◆ Aim of the exercise: Would you return the entries below word for word?

[[ Provided entries, beginning ]]

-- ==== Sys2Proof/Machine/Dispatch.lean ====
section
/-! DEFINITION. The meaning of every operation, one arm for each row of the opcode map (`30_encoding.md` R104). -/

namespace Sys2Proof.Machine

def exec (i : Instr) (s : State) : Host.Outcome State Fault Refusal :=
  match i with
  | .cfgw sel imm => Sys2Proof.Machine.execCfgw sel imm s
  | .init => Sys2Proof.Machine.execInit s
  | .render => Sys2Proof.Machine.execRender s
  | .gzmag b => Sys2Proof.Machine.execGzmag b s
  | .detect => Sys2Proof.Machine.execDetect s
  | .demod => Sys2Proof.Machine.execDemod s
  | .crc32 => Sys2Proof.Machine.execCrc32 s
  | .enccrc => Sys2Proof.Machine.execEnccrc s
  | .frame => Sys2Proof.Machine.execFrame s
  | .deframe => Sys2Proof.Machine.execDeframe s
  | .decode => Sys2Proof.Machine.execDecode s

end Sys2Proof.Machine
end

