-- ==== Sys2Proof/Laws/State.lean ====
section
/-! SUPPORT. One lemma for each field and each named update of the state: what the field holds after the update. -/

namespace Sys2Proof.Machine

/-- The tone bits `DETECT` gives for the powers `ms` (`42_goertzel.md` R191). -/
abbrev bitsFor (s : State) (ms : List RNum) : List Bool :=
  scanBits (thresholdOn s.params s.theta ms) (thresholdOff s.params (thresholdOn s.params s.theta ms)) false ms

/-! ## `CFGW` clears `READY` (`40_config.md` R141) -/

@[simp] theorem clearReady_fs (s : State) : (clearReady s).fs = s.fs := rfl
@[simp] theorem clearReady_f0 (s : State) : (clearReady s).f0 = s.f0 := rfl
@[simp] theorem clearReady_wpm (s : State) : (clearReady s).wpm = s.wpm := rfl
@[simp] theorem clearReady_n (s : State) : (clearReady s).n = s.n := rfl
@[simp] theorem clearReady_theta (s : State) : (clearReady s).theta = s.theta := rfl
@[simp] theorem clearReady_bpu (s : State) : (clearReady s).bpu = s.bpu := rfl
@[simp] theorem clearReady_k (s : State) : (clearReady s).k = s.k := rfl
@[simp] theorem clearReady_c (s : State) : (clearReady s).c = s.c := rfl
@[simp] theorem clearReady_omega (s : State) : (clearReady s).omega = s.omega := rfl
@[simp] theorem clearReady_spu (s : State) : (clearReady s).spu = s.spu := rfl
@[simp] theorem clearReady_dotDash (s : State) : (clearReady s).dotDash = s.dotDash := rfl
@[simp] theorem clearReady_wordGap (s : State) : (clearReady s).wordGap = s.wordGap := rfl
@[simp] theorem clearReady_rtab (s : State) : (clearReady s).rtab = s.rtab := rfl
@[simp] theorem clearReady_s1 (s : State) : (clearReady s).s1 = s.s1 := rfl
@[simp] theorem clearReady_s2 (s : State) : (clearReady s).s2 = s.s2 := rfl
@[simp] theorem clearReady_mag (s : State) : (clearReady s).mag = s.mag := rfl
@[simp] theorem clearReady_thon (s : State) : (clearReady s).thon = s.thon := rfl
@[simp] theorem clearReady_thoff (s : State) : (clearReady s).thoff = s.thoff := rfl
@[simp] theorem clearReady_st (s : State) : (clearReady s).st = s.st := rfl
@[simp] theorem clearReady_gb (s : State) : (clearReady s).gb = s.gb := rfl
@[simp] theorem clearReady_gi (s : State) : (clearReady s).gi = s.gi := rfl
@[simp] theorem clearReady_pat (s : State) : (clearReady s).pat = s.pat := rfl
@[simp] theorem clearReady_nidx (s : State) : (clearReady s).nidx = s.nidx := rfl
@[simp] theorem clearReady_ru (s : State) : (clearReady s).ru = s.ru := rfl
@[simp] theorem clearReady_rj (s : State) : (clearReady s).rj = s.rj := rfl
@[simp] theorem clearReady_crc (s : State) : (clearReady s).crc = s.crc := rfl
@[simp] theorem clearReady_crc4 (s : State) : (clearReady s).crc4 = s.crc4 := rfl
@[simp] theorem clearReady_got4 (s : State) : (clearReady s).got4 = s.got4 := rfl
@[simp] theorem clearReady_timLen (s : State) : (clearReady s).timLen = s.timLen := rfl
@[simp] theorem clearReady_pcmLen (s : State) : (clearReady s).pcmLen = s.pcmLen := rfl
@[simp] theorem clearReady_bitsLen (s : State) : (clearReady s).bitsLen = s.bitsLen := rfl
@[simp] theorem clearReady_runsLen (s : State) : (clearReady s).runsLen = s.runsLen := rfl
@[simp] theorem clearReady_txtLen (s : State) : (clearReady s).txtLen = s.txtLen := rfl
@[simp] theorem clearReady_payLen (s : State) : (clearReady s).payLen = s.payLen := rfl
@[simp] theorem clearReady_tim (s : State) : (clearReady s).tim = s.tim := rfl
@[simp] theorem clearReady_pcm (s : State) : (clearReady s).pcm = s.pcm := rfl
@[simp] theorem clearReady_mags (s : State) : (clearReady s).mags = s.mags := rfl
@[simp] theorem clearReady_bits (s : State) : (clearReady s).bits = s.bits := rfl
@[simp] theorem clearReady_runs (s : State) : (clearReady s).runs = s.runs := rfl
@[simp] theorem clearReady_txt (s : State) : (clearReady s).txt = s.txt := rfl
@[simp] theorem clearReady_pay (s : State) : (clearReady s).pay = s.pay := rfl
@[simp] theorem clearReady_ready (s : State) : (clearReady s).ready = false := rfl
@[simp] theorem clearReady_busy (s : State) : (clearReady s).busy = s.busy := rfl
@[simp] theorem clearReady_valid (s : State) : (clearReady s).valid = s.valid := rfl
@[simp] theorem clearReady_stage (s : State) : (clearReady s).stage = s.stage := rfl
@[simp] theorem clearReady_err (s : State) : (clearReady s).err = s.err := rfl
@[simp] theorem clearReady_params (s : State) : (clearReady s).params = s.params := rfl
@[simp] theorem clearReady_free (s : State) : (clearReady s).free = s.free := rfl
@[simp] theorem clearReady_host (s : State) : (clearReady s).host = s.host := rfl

[[ Provided entries, end ]]

◆ Answer to the problem:
-- ==== Sys2Proof/Machine/Dispatch.lean ====
section
/-! DEFINITION. The meaning of every operation, one arm for each row of the opcode map (`30_encoding.md` R104). -/

namespace Sys2Proof.Machine

def exec (i : Instr) (s : State) : Host.Outcome State Fault Refusal :=
  match i with
  | .cfgw sel imm => Sys2Proof.Machine.execCfgw sel imm s
  | .init => Sys2Proof.Machine.execInit s
  | .render => Sys2Proof.Machine.execRender s
  | .gzmag b => Sys2Proof.Machine.execGzmag b s
  | .detect => Sys2Proof.Machine.execDetect s
  | .demod => Sys2Proof.Machine.execDemod s
  | .crc32 => Sys2Proof.Machine.execCrc32 s
  | .enccrc => Sys2Proof.Machine.execEnccrc s
  | .frame => Sys2Proof.Machine.execFrame s
  | .deframe => Sys2Proof.Machine.execDeframe s
  | .decode => Sys2Proof.Machine.execDecode s

end Sys2Proof.Machine
end

-- ==== Sys2Proof/Laws/State.lean ====
section
/-! SUPPORT. One lemma for each field and each named update of the state: what the field holds after the update. -/

namespace Sys2Proof.Machine

/-- The tone bits `DETECT` gives for the powers `ms` (`42_goertzel.md` R191). -/
abbrev bitsFor (s : State) (ms : List RNum) : List Bool :=
  scanBits (thresholdOn s.params s.theta ms) (thresholdOff s.params (thresholdOn s.params s.theta ms)) false ms

/-! ## `CFGW` clears `READY` (`40_config.md` R141) -/

@[simp] theorem clearReady_fs (s : State) : (clearReady s).fs = s.fs := rfl
@[simp] theorem clearReady_f0 (s : State) : (clearReady s).f0 = s.f0 := rfl
@[simp] theorem clearReady_wpm (s : State) : (clearReady s).wpm = s.wpm := rfl
@[simp] theorem clearReady_n (s : State) : (clearReady s).n = s.n := rfl
@[simp] theorem clearReady_theta (s : State) : (clearReady s).theta = s.theta := rfl
@[simp] theorem clearReady_bpu (s : State) : (clearReady s).bpu = s.bpu := rfl
@[simp] theorem clearReady_k (s : State) : (clearReady s).k = s.k := rfl
@[simp] theorem clearReady_c (s : State) : (clearReady s).c = s.c := rfl
@[simp] theorem clearReady_omega (s : State) : (clearReady s).omega = s.omega := rfl
@[simp] theorem clearReady_spu (s : State) : (clearReady s).spu = s.spu := rfl
@[simp] theorem clearReady_dotDash (s : State) : (clearReady s).dotDash = s.dotDash := rfl
@[simp] theorem clearReady_wordGap (s : State) : (clearReady s).wordGap = s.wordGap := rfl
@[simp] theorem clearReady_rtab (s : State) : (clearReady s).rtab = s.rtab := rfl
@[simp] theorem clearReady_s1 (s : State) : (clearReady s).s1 = s.s1 := rfl
@[simp] theorem clearReady_s2 (s : State) : (clearReady s).s2 = s.s2 := rfl
@[simp] theorem clearReady_mag (s : State) : (clearReady s).mag = s.mag := rfl
@[simp] theorem clearReady_thon (s : State) : (clearReady s).thon = s.thon := rfl
@[simp] theorem clearReady_thoff (s : State) : (clearReady s).thoff = s.thoff := rfl
@[simp] theorem clearReady_st (s : State) : (clearReady s).st = s.st := rfl
@[simp] theorem clearReady_gb (s : State) : (clearReady s).gb = s.gb := rfl
@[simp] theorem clearReady_gi (s : State) : (clearReady s).gi = s.gi := rfl
@[simp] theorem clearReady_pat (s : State) : (clearReady s).pat = s.pat := rfl
@[simp] theorem clearReady_nidx (s : State) : (clearReady s).nidx = s.nidx := rfl
@[simp] theorem clearReady_ru (s : State) : (clearReady s).ru = s.ru := rfl
@[simp] theorem clearReady_rj (s : State) : (clearReady s).rj = s.rj := rfl
@[simp] theorem clearReady_crc (s : State) : (clearReady s).crc = s.crc := rfl
@[simp] theorem clearReady_crc4 (s : State) : (clearReady s).crc4 = s.crc4 := rfl
@[simp] theorem clearReady_got4 (s : State) : (clearReady s).got4 = s.got4 := rfl
@[simp] theorem clearReady_timLen (s : State) : (clearReady s).timLen = s.timLen := rfl
@[simp] theorem clearReady_pcmLen (s : State) : (clearReady s).pcmLen = s.pcmLen := rfl
@[simp] theorem clearReady_bitsLen (s : State) : (clearReady s).bitsLen = s.bitsLen := rfl
@[simp] theorem clearReady_runsLen (s : State) : (clearReady s).runsLen = s.runsLen := rfl
@[simp] theorem clearReady_txtLen (s : State) : (clearReady s).txtLen = s.txtLen := rfl
@[simp] theorem clearReady_payLen (s : State) : (clearReady s).payLen = s.payLen := rfl
@[simp] theorem clearReady_tim (s : State) : (clearReady s).tim = s.tim := rfl
@[simp] theorem clearReady_pcm (s : State) : (clearReady s).pcm = s.pcm := rfl
@[simp] theorem clearReady_mags (s : State) : (clearReady s).mags = s.mags := rfl
@[simp] theorem clearReady_bits (s : State) : (clearReady s).bits = s.bits := rfl
@[simp] theorem clearReady_runs (s : State) : (clearReady s).runs = s.runs := rfl
@[simp] theorem clearReady_txt (s : State) : (clearReady s).txt = s.txt := rfl
@[simp] theorem clearReady_pay (s : State) : (clearReady s).pay = s.pay := rfl
@[simp] theorem clearReady_ready (s : State) : (clearReady s).ready = false := rfl
@[simp] theorem clearReady_busy (s : State) : (clearReady s).busy = s.busy := rfl
@[simp] theorem clearReady_valid (s : State) : (clearReady s).valid = s.valid := rfl
@[simp] theorem clearReady_stage (s : State) : (clearReady s).stage = s.stage := rfl
@[simp] theorem clearReady_err (s : State) : (clearReady s).err = s.err := rfl
@[simp] theorem clearReady_params (s : State) : (clearReady s).params = s.params := rfl
@[simp] theorem clearReady_free (s : State) : (clearReady s).free = s.free := rfl
@[simp] theorem clearReady_host (s : State) : (clearReady s).host = s.host := rfl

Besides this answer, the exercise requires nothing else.